From the entries below, please output exactly the lines starting at the one containing "def RouteTab.owned (t" and ending at the one containing "def RouteTab.route (t", both included.

====== WORKING DATA ======

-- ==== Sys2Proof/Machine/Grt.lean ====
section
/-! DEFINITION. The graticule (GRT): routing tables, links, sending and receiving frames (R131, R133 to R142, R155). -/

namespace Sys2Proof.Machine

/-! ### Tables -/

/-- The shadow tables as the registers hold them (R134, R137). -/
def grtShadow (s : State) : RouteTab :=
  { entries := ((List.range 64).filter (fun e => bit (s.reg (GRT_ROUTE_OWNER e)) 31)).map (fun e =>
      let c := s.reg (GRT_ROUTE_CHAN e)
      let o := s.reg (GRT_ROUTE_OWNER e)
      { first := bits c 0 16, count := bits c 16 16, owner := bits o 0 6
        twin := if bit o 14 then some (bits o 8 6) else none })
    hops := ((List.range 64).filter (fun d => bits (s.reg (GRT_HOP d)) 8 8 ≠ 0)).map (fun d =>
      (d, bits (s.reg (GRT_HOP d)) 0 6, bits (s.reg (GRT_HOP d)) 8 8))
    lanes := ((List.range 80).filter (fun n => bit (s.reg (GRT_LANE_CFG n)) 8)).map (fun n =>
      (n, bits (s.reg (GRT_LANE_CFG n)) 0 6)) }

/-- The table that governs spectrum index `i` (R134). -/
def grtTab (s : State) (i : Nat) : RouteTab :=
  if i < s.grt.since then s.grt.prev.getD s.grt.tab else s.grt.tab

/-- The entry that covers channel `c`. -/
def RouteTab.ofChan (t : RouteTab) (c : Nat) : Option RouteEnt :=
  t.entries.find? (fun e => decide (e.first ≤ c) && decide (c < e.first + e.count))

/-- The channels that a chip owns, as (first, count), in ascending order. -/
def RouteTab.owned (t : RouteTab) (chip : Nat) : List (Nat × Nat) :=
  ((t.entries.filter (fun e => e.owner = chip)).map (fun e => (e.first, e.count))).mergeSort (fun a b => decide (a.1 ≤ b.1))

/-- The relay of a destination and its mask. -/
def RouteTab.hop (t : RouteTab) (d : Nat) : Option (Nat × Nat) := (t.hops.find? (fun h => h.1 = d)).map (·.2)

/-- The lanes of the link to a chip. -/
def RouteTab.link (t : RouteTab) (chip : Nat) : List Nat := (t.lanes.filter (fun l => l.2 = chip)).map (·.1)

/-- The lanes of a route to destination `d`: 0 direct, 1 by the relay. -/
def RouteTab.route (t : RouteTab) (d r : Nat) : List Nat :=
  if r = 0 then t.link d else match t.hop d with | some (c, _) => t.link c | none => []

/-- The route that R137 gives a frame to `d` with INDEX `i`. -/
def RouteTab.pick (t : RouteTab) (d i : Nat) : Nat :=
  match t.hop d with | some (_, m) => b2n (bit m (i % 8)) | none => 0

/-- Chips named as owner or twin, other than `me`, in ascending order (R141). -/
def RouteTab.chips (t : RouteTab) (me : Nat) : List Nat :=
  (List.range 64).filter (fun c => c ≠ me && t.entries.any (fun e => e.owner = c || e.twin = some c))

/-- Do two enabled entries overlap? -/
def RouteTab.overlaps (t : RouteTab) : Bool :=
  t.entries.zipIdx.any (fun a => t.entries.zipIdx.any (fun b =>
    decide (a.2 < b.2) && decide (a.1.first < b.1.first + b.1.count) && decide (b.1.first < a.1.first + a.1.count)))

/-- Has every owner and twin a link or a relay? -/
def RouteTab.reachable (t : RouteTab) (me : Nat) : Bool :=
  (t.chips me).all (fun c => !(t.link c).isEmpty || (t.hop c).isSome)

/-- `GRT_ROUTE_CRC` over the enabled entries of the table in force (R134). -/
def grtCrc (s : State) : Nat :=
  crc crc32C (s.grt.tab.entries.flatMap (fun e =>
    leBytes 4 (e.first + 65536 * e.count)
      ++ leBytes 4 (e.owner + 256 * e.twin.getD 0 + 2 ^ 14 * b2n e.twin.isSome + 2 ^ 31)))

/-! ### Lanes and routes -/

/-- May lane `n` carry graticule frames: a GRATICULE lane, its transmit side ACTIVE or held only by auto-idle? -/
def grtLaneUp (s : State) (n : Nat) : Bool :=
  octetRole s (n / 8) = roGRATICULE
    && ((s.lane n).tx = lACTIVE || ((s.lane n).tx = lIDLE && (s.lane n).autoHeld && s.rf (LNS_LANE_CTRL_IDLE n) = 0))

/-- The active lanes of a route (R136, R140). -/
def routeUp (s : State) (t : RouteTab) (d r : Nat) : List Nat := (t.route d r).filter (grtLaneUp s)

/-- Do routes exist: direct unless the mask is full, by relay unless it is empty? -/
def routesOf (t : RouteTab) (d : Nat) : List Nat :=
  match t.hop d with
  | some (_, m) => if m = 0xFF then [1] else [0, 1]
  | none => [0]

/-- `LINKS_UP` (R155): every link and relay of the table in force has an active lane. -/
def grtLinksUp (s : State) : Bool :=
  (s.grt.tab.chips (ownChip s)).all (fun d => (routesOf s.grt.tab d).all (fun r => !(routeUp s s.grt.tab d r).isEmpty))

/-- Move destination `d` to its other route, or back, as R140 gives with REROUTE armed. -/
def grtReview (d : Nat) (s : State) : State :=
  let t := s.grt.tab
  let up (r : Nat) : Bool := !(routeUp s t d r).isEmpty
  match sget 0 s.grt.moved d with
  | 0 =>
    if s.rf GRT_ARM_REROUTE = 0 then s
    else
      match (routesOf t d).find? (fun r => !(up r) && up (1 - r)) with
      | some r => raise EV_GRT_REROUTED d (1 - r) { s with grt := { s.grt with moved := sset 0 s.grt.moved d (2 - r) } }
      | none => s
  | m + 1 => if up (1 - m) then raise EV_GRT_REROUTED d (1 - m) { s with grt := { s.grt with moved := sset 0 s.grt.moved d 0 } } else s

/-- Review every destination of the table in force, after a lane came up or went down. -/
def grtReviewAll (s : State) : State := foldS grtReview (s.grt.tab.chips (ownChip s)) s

======

[WRITTEN REPLY]
def RouteTab.owned (t : RouteTab) (chip : Nat) : List (Nat × Nat) :=
  ((t.entries.filter (fun e => e.owner = chip)).map (fun e => (e.first, e.count))).mergeSort (fun a b => decide (a.1 ≤ b.1))

/-- The relay of a destination and its mask. -/
def RouteTab.hop (t : RouteTab) (d : Nat) : Option (Nat × Nat) := (t.hops.find? (fun h => h.1 = d)).map (·.2)

/-- The lanes of the link to a chip. -/
def RouteTab.link (t : RouteTab) (chip : Nat) : List Nat := (t.lanes.filter (fun l => l.2 = chip)).map (·.1)

/-- The lanes of a route to destination `d`: 0 direct, 1 by the relay. -/
def RouteTab.route (t : RouteTab) (d r : Nat) : List Nat :=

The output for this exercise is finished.